When no obvious causal connection exists between an employee's condition and a work injury, unequivocal medical evidence must be produced to establish that connection before the employee is entitled to workmen's compensation benefits. Pines Plaza Lanes v. Workmen's Compensation Appeal Board, 61 Pa. Commonwealth Ct. 139, 433 A.2d 165 (1981). Where the issue in a workmen's compensation case is, as it is here, whether death was a product of a work related injury, a pre-existing pathology, or both, the Claimant must establish by unequivocal medical evidence that the Decedent's work activities aggravated the pre-existing condition, thereby contributing to his death. Modern Transfer v. Workmen's Compensation Appeal Board, 47 Pa. Commonwealth Ct. 592, 408 A.2d 900 (1979).

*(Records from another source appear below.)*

-- ==== Sys2Proof/Tests/Slice0.lean ====
section
/-! SUPPORT. Tests: expected results are the spec's vectors (95_test_vectors.md), under the example instantiation of
00_scope.md R16; then a witness for each statement that has hypotheses. -/

namespace Sys2Proof.Tests

open Sys2Proof.Machine

/-- A ready block with the example configuration and the given key. -/
def ready (key : Byte) : State := { State.reset with cfg := Config.sample, key := key }

/-- The next state of an outcome, if it has one. -/
def nextOf : Outcome → Option State
  | .next s => some s
  | _ => none

/-- The fault of an outcome, if it has one. -/
def faultOf : Outcome → Option Fault
  | .fault f => some f
  | _ => none

/-- The refusal of an outcome, if it has one. -/
def refusalOf : Outcome → Option Refusal
  | .refused r => some r
  | _ => none

/-- The response of an answered receive. -/
def received : Except Fault Response → Option Response
  | .ok r => some r
  | .error _ => none

def frame1 : List Byte := [0x02, 0x01, 0x00, 0x11, 0x05, 0xAA, 0xE7]

/-! ## WellFormed: one ill-formed term for each check -/

theorem test_crc8_len17_illFormed : ¬ WellFormed (.crc8 17 zeroBuf) := by decide
theorem test_crc8_len16_wellFormed : WellFormed (.crc8 16 zeroBuf) := by decide
theorem test_decode_len17_illFormed : ¬ WellFormed (.decode 17 zeroBuf) := by decide
theorem test_send_len31_wellFormed : WellFormed (.send 0 31 zeroBuf) := by decide
theorem test_badConfig_refused : ¬ ({ Config.sample with moduleAll := 0x03 } : Config).Legal := by decide
theorem test_badSentinel_refused : ¬ ({ Config.sample with invalidLocation := 0x02 } : Config).Legal := by decide

/-! ## Decoding: CMD and fields written out from R61 to R63 -/

theorem test_decode_receive : decodeTableWord 8 0b00000001 = some .receive := by decide
theorem test_decode_send : decodeTableWord 48 0xAA2000000202 = some (.send 0x02 0 (bufOfBytes [0x51, 0x05])) := by decide
theorem test_decode_rekey : decodeTableWord 24 0x050003 = some (.rekey 0x05) := by decide
theorem test_decode_crc8 :
    decodeTableWord 168 (0x04 + 16 * 2 ^ 32 + 0x01 * 2 ^ 37 + 0x7F * 2 ^ 157) =
      some (.crc8 16 (bufOfBytes [1, 0, 0, 0, 0, 0, 0, 0, 0, 0, 0, 0, 0, 0, 0, 0x7F])) := by decide
theorem test_decode_encode : decodeTableWord 40 0x1F00090405 = some (.encode 0x04 0x09 31 zeroBuf) := by decide
theorem test_decode_decode : decodeTableWord 40 0x0700000006 = some (.decode 7 zeroBuf) := by decide
theorem test_decode_resolve : decodeTableWord 32 0xFF000007 = some (.resolve 0xFF) := by decide

/-- V-IL-1 to V-IL-6 (2.8) and V-CRC-13, V-DE-12, V-RK-5: no command. -/
theorem test_reserved_words_refused :
    [(8, 0x00), (8, 0x08), (8, 0x0F), (8, 0x11), (8, 0xF2), (24, 0x070013), (40, 0x1400000006), (40, 0x1100000004)].map
      (fun q => decodeTableWord q.1 q.2) = List.replicate 8 none := by decide

/-! ## CRC8 (2.1) -/

/-- V-CRC-2 to V-CRC-7. -/
theorem test_crc8_short_vectors :
    [[0x00], [0x01], [0x80], [0xFF], [0x00, 0x01], [0x01, 0x00]].map (crc8 defaultCrcTable) =
      [0x00, 0x07, 0x89, 0xF3, 0x07, 0x15] := by decide

/-- V-CRC-8, V-CRC-9. -/
theorem test_crc8_long_vectors :
    crc8 defaultCrcTable [0x31, 0x32, 0x33, 0x34, 0x35, 0x36, 0x37, 0x38, 0x39] = 0xF4 ∧
    crc8 defaultCrcTable (List.replicate 16 0xFF) = 0xFA := by decide +kernel

/-- V-CRC-12: cells past LEN are ignored. -/
theorem test_crc8_ignores_cells_past_len :
    (nextOf (exec (.crc8 1 (bufOfBytes [0x01, 0x55, 0x66])) (ready 0))).map (·.resp) =
      some { resetResponse with tag := .done, op := 4, crc := 0x07 } := by decide

/-! ## ENCODE (2.2) -/

/-- V-EN-1. -/
theorem test_encode_one_byte :
    (nextOf (exec (.encode 0x02 0x05 1 (bufOfBytes [0xAA])) (ready 0))).map (·.resp) =
      some { resetResponse with tag := .done, op := 5, len := 7, buf := bufOfBytes frame1 } := by decide

/-- V-EN-5 fills the buffer; V-EN-12 is rejected. -/
theorem test_encode_bounds :
    encodeFrame Config.sample 0xFF 10 (bufOfBytes [1, 2, 3, 4, 5, 6, 7, 8, 9, 10]) 0x09 =
      { frame := bufOfBytes [0xFF, 0x01, 0x00, 0x1A, 0x09, 1, 2, 3, 4, 5, 6, 7, 8, 9, 10, 0xA1], length := 16,
        err := .noError } ∧
    encodeFrame Config.sample 0x02 11 zeroBuf 0x05 = { frame := zeroBuf, length := 0, err := .arraySizeError } := by
  decide +kernel

/-! ## DECODE (2.3) -/

/-- V-DE-7: a truncated frame reads 0x00 for its missing bytes, whatever the host left past LEN. -/
theorem test_decode_truncated :
    (nextOf (exec (.decode 7 (bufOfBytes [0x02, 0x01, 0x00, 0x13, 0x05, 0x10, 0x20, 0x77, 0x88])) (ready 0))).map (·.resp) =
      some { resetResponse with
        tag := .done, op := 6, err := .doubleFrameError, dst := 0x02, src := 0x01, ver := 1, size := 3, fkey := 0x05,
        crc := 0x00, len := 3, buf := bufOfBytes [0x10, 0x20, 0x00] } := by decide

/-- V-DE-1, V-DE-2, V-DE-4, V-DE-5, V-DE-6: the errors. -/
theorem test_decode_errors :
    (decodeFrame (bufOfBytes frame1) 7).2 = .noError ∧
    (decodeFrame (bufOfBytes [0x02, 0x01, 0x00, 0x10, 0x05, 0x9E]) 6).2 = .sizingError ∧
    (decodeFrame (bufOfBytes [0x02, 0x01, 0x00, 0x10, 0x05, 0x9E, 0x00]) 7).2 = .doubleFrameError ∧
    (decodeFrame (bufOfBytes [0x02, 0x01, 0x00, 0x1C, 0x05, 0xAA, 0xBB]) 7).2 = .invalidHeaderError ∧
    (decodeFrame (bufOfBytes (frame1 ++ [0x02, 0x01, 0x00, 0x11, 0x05, 0xBB, 0x90])) 14).2 = .doubleFrameError := by
  decide

/-! ## RESOLVE (2.4) -/

/-- V-RS-1 to V-RS-6. -/
theorem test_resolve_vectors :
    [0x00, 0x02, 0x03, 0x04, 0x05, 0xFF].map (resolve Config.sample) = [0x00, 0x02, 0x05, 0x05, 0x05, 0x05] := by decide

theorem test_resolve_response :
    (nextOf (exec (.resolve 0xFF) (ready 0))).map (·.resp) =
      some { resetResponse with tag := .done, op := 7, loc := 0x05 } := by decide

/-! ## RECEIVE (2.5) -/

/-- What a message report says of its frame. -/
def verdict (q : Except Fault Response) : Option ((ErrorKind × Bool) × List Byte × BitVec 5) :=
  (received q).map fun r => ((r.err, r.valid), [r.dst, r.src, cell r.buf 0], r.len)

/-- V-RX-1 to V-RX-4: valid; key error; CRC error; CRC before key. -/
theorem test_receive_verdicts :
    [((0x05 : Byte), (0xE7 : Byte)), (0x09, 0xE7), (0x05, 0xE8), (0x09, 0xE8)].map (fun q =>
      verdict (receiveResult Config.sample q.1 .ok [0x02, 0x01, 0x00, 0x11, 0x05, 0xAA, q.2])) =
    [some ((.noError, true), [0x02, 0x01, 0xAA], 1), some ((.keyError, false), [0x02, 0x01, 0xAA], 1),
     some ((.crcError, false), [0x02, 0x01, 0xAA], 1), some ((.crcError, false), [0x02, 0x01, 0xAA], 1)] := by decide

Our Court has recently reviewed the unequivocal medical testimony rule in Philadelphia College of Osteopathic Medicine v. Workmen's Compensation Appeal Board (Lucas), 77 Pa. Commonwealth Ct. 202, 206, 465 A.2d 132, 135 (1983), by holding that "as to facts which a claimant must prove by medical evidence, it is sufficient that his medical expert, after providing a foundation, testify that in his professional opinion or that he believes or that he thinks the facts exist."

We have also held that the fact finder must determine from the entire medical testimony whether or not the Claimant's burden has been met, rather than from selected portions thereof. Bardo v. Workmen's Compensation Appeal Board, 62 Pa. Commonwealth Ct. 497, 437 A.2d 456 (1981). Whether or not medical evidence is equivocal or unequivocal requires a determination of its competency, not its credibility,

[ 86 Pa. Commw. Page 205]

    and our duty is to review the record to determine whether the medical evidence was unequivocal and the referee's disregard of it improper. Roeberg Enterprise, Inc. v. Workmen's Compensation Appeal Board, 42 Pa. Commonwealth Ct. 308, 400 A.2d 911 (1979).

In light of that guidance from our previous cases, our conclusion is that Dr. Jackson's testimony viewed as a whole, is sufficient to sustain Claimant's burden and that the referee and the Board capriciously disregarded it. Dr. Jackson was testifying from a history he had personally recorded and from treatment he personally administered. The gist of his testimony is that the Decedent was an accident waiting to happen. There was ample evidence to support the doctor's conclusion that the Decedent was under constant stress which was job related. Even though the Employer gave the Claimant a less stressful job following his first lay-off due to heart and hypertension problems, the Claimant not only insisted upon working full time but also worked overtime just prior to his fatal attack. The doctor's testimony was positive regarding the fact that the Decedent died from a heart attack and that there was enough work-related stress to be a very significant factor in the myocardial infarction. There is a fine line, indeed almost indistinguishable at times, between clearly unequivocal medical testimony and medical testimony which is couched in less than positive terms because the witness is unable to rule out all other factors with reasonable medical certainty when expressing a medical opinion. The language focused upon by the referee does not in this case render the doctor's testimony equivocal because medical science is not capable of absolute certainty in all matters and some opinions necessarily must be judgmental.

[ 86 Pa. Commw. Page 206]

Under the facts and circumstances of this case, where the Decedent reported to the company nurse upon arriving at work and died at work shortly after in the midst of a telephone call related to his employment, with a history of serious physical problems related in the physician's opinion to the Decedent's stressful work atmosphere, we believe Dr. Jackson's deposition is adequate to satisfy the test of unequivocal medical evidence in support of the Claimant's claim and the referee's failure to recognize it as such is capricious disregard of competent evidence.

Order reversed.


The order of the Workmen's Compensation Appeal Board dated December 1, 1983 and entered to Docket No. A-84822, is reversed.